A delicate story of objects, their intimacy with every aspect of a person's existence, the power of evocation they may possess by that very connection, and the necessity of a particular gaze, of a searching imagination to draw their qualities together into a story, the myth of an identity no longer truly approachable, but which can at least be adumbrated through the implements of its lost existence.
"I have bought up all of her belongings that were put on sale -that woman whose friend I would like to have been, and who did not even condescend to talk to me for a few minutes. I have the little card game that kept her amused every evening, her two marmosets, three novels that bear her coat of arms on their boards, and her bitch. Oh, you delights and dear playthings of her life, you had access -without enjoying them as I would have done, and without even desiring them- to all her freest, most inviolable, and most secret hours; you were unaware of your happiness and you cannot describe it.

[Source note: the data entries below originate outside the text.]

/-- What a link is doing: nothing; sending a frame, with the frames to be sent straight after it and whether
its reply is waited for; or waiting for the reply of a frame since a time (R108, R109). -/
inductive Wire where
  | quiet
  | sending (f : LinkFrame) (next : List LinkFrame) (reply : Bool)
  | awaiting (f : LinkFrame) (since : Time)
deriving DecidableEq, Repr

/-- The trip policy of a link (R128). -/
inductive TripPolicy where
  | moduleOnly
  | link
  | board
deriving DecidableEq, Repr

/-- A board link controller (chapter 6). -/
structure Link where
  running : Bool
  chainLength : Nat
  spareCount : Nat
  policy : TripPolicy
  positions : Vector Position 16
  modules : Vector LogicalModule 16
  wire : Wire
  /-- the chain position last sent a SET -/
  lastSet : Fin 16
  /-- the chain position last sent a CELLS -/
  lastCells : Fin 16
deriving DecidableEq, Repr

/-! ### The Drive Protection Unit (chapter 7) -/

/-- A comparator input with its filter (R132). -/
structure Filter where
  /-- the raw level of the input -/
  raw : Bool
  /-- the taken level -/
  taken : Bool
  /-- when the watch on a differing raw level began -/
  watch : Option Time
deriving DecidableEq, Repr

/-- The six limit reasons (R141). -/
structure Reasons where
  stage : Bool
  warm : Bool
  lwarn : Bool
  llow : Bool
  hot : Bool
  tripDisabled : Bool
deriving DecidableEq, Repr

/-- The governor (para 7.5). -/
structure Governor where
  limitWord : Word
  x : Nat
  y : Nat
  /-- the samples of the window, oldest first -/
  window : List Nat
  /-- the samples since the last stage change, up to N -/
  count : Nat
  stage : Nat
  /-- when the last sample was due; the next is due 10 ms after it -/
  lastSample : Time
deriving DecidableEq, Repr

/-- A LAMP TEST in progress: the link under test, since when, and the links still to be tested (R142). -/
structure LampTest where
  link : Fin 8
  since : Time
  rest : List (Fin 8)
deriving DecidableEq, Repr

/-- A HOT check in progress: since when, and the links its REARM named (R131). -/
structure HotCheck where
  since : Time
  links : List (Fin 8)
deriving DecidableEq, Repr

/-- The Drive Protection Unit's state (chapter 7), less the trip-disable flags, which stand with the
positions. -/
structure DriveUnit where
  warm : Filter
  hot : Filter
  lwarn : Filter
  llow : Filter
  hotLatch : Bool
  governor : Governor
  /-- the limit reason log -/
  log : Reasons
  lampTest : Option LampTest
  hotCheck : Option HotCheck
deriving DecidableEq, Repr

/-! ### The Ticker Unit (chapter 8) -/

/-- A print (R145). -/
structure Print where
  instr : Nat
  price : Nat
  base : FractionBase
  size : Nat
  captured : Time
deriving DecidableEq, Repr

/-- A character of the text buffer, with its end mark (R153). -/
structure TapeChar where
  char : Byte
  endMark : Bool
deriving DecidableEq, Repr

/-- The lateness mode (R149). -/
inductive TapeMode where
  | punctual
  | late
  | deleted
deriving DecidableEq, Repr

/-- The speed of the ribbon, and of the step interval in progress (R155, R159). -/
inductive TapeSpeed where
  | slow
  | normal
  | fast
  /-- the 960 columns per second of a blank-out -/
  | blankOut
deriving DecidableEq, Repr

/-- The ribbon's condition (R159). -/
inductive RibbonCondition where
  | still
  /-- a blank-out, with the steps it has still to make, 480 at its start -/
  | blanking (left : Nat)
  | running
deriving DecidableEq, Repr

/-- The ticker block (R50). -/
structure TickerBlock where
  baseSpeed : TapeSpeed
  /-- T1 in seconds -/
  t1 : Nat
  /-- T2 in seconds -/
  t2 : Nat
  /-- the size threshold S in lots -/
  threshold : Nat
deriving DecidableEq, Repr

/-- The Ticker Unit's state (chapter 8). -/
structure TickerUnit where
  /-- the Print Queue, oldest first -/
  queue : List Print
  /-- the text buffer, head first -/
  buffer : List TapeChar
  /-- the held text, empty when none waits -/
  held : List TapeChar
  mode : TapeMode
  /-- the last lateness measured, in milliseconds -/
  lateness : Time
  hold : Bool
  condition : RibbonCondition
  /-- a LOAD has ended DONE since the blank-out in progress began, and none has been taken since -/
  loadedInBlankOut : Bool
  /-- the column phase, 0 to 5 -/
  phase : Nat
  /-- the step interval in progress -/
  interval : TapeSpeed
  /-- the character drawn at the last phase 0 carried an end mark -/
  gapDue : Bool
  /-- the visible window, oldest character first -/
  window : List Byte
  block : TickerBlock
  /-- the column last presented at the ribbon port -/
  portColumn : BitVec 7
  /-- the brightness presented at the ribbon port -/
  portBrightness : Nat
deriving DecidableEq, Repr

/-! ### The Line Unit (chapter 9) -/

/-- The state of a terminal line (para 9.1). -/
inductive LineState where
  | off
  | active
  | dozing
  | muted
deriving DecidableEq, Repr

/-- The rate of a terminal line (R48). -/
inductive Rate where
  | none
  | b1200
  | b2400
  | b4800
  | b9600
deriving DecidableEq, Repr

/-- The NOTICE codes (R176). -/
inductive Notice where
  | unknown
  | full
  | inboxBusy
deriving DecidableEq, Repr

/-- An entry of an outbound queue (R176). -/
inductive OutEntry where
  | quote (instr : Nat)
  | page (instr : Nat)
  | ack (seq : Byte)
  | notice (code : Notice)
deriving DecidableEq, Repr

/-- The inbound assembler: hunting, or assembling with the characters taken since the mark and the time of the
last character, the mark included (R166, R167). -/
inductive Assembler where
  | hunting
  | assembling (got : List Byte) (lastChar : Time)
deriving DecidableEq, Repr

Cards that she would hold in her fingers every evening with her
favourite friend who saw her getting bored or breaking into laughter, who were
witnesses to the start of her liaison, and whom she threw down to fling her
arms round the man who thereafter came every evening to enjoy a game with her;
novels that she would open and close in her bed, as her fancy or her fatigue
bade her, chosen by her on impulse or as her dreams dictated, books to which
she confided her dreams and combined them with dreams expressed by the books
that helped her better to dream for herself -did you retain nothing of her, and
can you tell me nothing about her?
Novels; she dreamed in turn the lives of your characters and of your
authors; and playing cards, for in her own way she enjoyed in your company the tranquility and sometimes the feverishness of intimate friendships -did you
keep nothing of her thoughts, which you distracted or filled, or of her heart,
which you wounded or consoled?
Cards, novels, you were so often in her hands, or remained for so long
on her table; queens, kings or knaves, who were the still guests at her wildest
parties; heroes of novels and heroines who, at her bedside, caught in the
cross-beam of her lamp and her eyes, dreamed your silent dream, a dream that was
nonetheless filled with voices: you cannot have simply let it evaporate -all
the perfume with which the air of her bedroom, the fabric of her dresses, and
the touch of her hands or her knees imbued you.
You have preserved the creases left
when her joyful or nervous hand crumpled you; you perhaps still keep prisoner
those tears which she shed, on reading of a grief narrated in some book, or
experienced in life; the day which made her eyes shine with joy or sorrow left
its warm hues on you. When I touch you, I shiver, anxiously awaiting your
revelations, disquieted by your silence. Alas! Perhaps, like you, charming and
fragile creatures, she was the insensible and unconscious witness of her own
grace. Her most real beauty existed perhaps in my desire. She lived her life,
but perhaps I was the only one to dream it."